== Work request ==
Return exactly the lines of the records below, starting at the line that contains "word is unchanged. -/" and ending at the line that contains "t.halted = s.halted ∧ t.cfg = s.cfg ∧ t.draws", with both of those lines kept.

== Records for processing ==
>>>

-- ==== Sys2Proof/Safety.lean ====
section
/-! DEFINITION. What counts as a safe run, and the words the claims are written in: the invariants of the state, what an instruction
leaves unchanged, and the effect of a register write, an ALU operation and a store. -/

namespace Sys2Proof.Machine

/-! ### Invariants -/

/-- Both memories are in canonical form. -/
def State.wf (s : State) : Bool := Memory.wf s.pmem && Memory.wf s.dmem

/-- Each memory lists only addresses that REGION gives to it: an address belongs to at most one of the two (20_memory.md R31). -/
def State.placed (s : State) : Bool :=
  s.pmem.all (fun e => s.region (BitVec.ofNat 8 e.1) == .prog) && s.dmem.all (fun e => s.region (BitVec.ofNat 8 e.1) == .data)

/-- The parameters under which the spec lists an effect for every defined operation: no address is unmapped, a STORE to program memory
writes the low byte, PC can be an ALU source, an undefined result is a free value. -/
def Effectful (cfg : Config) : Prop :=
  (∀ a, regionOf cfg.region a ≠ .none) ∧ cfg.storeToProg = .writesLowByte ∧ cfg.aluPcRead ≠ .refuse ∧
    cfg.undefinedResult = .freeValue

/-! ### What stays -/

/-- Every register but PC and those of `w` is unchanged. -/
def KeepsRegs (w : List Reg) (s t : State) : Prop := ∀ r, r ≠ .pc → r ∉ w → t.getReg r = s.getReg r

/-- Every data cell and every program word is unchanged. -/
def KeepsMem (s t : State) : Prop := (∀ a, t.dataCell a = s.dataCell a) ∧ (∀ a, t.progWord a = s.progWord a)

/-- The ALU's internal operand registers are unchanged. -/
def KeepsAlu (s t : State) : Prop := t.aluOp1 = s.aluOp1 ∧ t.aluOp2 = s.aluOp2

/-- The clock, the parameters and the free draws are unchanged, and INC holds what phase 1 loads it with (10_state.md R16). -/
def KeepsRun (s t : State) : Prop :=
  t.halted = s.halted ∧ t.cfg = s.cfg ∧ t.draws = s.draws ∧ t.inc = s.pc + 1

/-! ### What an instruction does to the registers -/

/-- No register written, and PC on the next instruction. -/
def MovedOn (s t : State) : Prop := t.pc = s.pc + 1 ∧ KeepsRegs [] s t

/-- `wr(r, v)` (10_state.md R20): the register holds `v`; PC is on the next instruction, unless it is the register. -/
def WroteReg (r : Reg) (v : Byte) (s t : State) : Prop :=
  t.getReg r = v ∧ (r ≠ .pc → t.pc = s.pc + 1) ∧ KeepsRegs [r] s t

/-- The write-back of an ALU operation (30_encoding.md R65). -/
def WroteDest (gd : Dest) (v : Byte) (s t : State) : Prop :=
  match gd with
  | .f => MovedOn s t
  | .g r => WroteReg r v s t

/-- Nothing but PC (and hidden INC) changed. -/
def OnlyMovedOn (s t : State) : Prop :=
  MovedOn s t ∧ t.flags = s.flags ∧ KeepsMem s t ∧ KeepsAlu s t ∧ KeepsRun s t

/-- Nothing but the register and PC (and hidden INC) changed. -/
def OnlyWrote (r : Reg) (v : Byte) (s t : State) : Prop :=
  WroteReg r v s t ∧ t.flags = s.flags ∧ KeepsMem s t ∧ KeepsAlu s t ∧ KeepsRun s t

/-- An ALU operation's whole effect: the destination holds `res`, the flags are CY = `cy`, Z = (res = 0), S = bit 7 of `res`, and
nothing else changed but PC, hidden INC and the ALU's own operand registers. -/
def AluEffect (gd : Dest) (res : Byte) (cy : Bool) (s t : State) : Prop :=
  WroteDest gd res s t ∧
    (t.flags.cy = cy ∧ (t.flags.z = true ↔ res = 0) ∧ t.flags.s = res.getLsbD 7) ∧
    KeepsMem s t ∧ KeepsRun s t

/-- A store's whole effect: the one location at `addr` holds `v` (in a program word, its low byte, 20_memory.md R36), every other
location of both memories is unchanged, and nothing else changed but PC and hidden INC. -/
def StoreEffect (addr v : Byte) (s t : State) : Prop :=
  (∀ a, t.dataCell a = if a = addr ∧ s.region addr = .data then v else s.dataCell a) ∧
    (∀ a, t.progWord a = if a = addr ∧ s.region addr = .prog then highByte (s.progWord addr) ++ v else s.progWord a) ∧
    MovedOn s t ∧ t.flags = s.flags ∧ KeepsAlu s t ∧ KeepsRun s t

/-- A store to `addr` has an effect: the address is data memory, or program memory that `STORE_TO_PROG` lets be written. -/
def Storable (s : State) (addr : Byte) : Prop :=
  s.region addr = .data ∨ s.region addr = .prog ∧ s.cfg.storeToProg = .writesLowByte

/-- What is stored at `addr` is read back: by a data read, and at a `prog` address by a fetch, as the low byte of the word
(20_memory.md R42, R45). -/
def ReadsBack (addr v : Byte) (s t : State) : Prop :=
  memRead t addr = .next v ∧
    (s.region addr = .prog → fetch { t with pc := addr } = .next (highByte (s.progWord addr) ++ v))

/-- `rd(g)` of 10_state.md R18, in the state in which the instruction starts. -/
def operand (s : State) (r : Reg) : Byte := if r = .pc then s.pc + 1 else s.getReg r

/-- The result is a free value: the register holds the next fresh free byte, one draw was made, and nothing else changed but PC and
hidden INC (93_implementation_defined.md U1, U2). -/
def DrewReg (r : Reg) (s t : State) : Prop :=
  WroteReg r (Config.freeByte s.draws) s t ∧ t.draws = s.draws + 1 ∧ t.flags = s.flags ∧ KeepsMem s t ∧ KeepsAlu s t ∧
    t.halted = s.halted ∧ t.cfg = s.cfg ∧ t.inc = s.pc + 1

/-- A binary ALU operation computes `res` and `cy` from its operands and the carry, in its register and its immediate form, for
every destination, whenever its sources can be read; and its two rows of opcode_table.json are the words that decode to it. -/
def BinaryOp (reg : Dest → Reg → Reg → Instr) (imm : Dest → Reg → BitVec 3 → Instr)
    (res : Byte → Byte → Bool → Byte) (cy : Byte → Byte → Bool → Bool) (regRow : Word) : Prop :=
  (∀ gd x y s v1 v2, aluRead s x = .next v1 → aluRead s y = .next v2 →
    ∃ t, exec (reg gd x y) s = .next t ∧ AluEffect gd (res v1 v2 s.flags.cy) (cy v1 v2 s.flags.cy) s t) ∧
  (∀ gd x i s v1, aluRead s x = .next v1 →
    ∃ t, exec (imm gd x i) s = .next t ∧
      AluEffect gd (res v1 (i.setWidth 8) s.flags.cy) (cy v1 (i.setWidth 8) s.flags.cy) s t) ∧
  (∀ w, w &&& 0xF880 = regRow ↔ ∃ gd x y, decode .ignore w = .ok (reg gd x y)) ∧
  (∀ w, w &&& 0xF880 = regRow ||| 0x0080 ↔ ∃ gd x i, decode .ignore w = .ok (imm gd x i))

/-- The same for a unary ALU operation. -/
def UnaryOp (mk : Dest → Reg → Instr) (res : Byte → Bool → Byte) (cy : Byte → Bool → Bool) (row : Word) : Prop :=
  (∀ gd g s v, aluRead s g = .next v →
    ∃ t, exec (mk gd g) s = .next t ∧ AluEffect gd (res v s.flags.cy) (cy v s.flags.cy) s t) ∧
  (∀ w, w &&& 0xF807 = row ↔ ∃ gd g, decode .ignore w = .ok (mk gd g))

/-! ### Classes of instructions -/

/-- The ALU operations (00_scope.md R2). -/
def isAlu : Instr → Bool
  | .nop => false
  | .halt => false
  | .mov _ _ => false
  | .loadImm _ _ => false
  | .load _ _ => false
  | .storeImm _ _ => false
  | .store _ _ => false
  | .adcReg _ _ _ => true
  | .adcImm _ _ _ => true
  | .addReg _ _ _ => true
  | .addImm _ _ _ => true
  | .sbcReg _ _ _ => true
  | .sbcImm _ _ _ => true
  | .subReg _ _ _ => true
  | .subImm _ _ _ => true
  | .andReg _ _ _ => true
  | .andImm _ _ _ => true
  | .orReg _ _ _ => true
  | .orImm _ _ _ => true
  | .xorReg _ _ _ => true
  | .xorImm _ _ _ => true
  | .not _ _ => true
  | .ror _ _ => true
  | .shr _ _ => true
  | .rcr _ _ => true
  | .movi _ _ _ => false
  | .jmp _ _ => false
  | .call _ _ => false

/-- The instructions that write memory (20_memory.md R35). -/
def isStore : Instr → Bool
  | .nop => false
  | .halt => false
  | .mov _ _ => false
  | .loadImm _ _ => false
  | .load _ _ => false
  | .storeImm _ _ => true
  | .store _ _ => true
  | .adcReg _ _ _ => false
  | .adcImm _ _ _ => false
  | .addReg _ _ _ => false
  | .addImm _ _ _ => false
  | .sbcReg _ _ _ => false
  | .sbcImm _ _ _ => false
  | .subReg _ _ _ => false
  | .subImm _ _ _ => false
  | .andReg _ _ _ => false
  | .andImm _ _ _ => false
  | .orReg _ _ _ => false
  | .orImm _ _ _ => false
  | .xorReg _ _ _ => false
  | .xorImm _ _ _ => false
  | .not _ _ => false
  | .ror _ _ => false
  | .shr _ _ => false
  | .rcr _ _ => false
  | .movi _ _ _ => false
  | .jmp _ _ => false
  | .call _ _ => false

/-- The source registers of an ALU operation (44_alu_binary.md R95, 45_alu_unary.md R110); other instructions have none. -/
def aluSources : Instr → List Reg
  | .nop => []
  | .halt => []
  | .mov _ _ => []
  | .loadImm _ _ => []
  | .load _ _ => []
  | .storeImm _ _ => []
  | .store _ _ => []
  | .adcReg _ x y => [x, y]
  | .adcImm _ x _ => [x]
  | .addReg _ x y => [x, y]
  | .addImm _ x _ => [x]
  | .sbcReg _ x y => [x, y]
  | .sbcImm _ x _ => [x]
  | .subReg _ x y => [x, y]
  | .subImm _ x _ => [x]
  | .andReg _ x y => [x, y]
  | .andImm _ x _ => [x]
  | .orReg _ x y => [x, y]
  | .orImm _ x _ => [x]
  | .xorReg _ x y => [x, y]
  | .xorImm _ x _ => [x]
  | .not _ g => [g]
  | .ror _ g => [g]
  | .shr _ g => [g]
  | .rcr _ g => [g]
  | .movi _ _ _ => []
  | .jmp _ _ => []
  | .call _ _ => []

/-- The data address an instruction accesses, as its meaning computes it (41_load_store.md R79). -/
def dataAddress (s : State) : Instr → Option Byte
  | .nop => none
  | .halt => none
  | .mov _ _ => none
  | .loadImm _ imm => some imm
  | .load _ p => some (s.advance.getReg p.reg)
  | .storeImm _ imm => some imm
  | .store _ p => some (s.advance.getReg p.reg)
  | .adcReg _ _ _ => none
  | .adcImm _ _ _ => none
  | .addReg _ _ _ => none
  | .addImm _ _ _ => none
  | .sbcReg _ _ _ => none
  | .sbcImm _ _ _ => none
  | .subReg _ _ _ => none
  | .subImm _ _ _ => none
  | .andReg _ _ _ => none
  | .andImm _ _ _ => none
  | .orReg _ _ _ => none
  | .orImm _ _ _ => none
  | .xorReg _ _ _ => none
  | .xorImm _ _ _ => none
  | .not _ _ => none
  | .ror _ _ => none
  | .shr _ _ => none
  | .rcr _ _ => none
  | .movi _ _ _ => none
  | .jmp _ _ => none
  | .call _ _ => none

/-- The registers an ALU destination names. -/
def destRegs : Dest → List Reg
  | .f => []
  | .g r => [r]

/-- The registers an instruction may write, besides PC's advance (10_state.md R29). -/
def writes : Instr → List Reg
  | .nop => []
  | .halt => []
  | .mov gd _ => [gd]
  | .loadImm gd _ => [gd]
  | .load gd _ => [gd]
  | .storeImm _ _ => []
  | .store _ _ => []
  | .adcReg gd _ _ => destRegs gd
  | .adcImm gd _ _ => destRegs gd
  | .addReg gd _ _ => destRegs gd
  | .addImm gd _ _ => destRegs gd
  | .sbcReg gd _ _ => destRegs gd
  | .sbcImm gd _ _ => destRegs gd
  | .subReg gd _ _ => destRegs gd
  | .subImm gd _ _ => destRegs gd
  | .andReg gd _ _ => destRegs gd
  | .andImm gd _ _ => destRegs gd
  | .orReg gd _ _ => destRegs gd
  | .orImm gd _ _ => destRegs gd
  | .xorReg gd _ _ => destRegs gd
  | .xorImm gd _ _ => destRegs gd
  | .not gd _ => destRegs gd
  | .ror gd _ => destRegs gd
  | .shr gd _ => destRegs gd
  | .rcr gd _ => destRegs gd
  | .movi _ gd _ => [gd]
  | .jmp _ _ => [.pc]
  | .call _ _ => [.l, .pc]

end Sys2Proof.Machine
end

<<<

== Task response ==
/-- Every data cell and every program word is unchanged. -/
def KeepsMem (s t : State) : Prop := (∀ a, t.dataCell a = s.dataCell a) ∧ (∀ a, t.progWord a = s.progWord a)

/-- The ALU's internal operand registers are unchanged. -/
def KeepsAlu (s t : State) : Prop := t.aluOp1 = s.aluOp1 ∧ t.aluOp2 = s.aluOp2

/-- The clock, the parameters and the free draws are unchanged, and INC holds what phase 1 loads it with (10_state.md R16). -/
def KeepsRun (s t : State) : Prop :=
  t.halted = s.halted ∧ t.cfg = s.cfg ∧ t.draws = s.draws ∧ t.inc = s.pc + 1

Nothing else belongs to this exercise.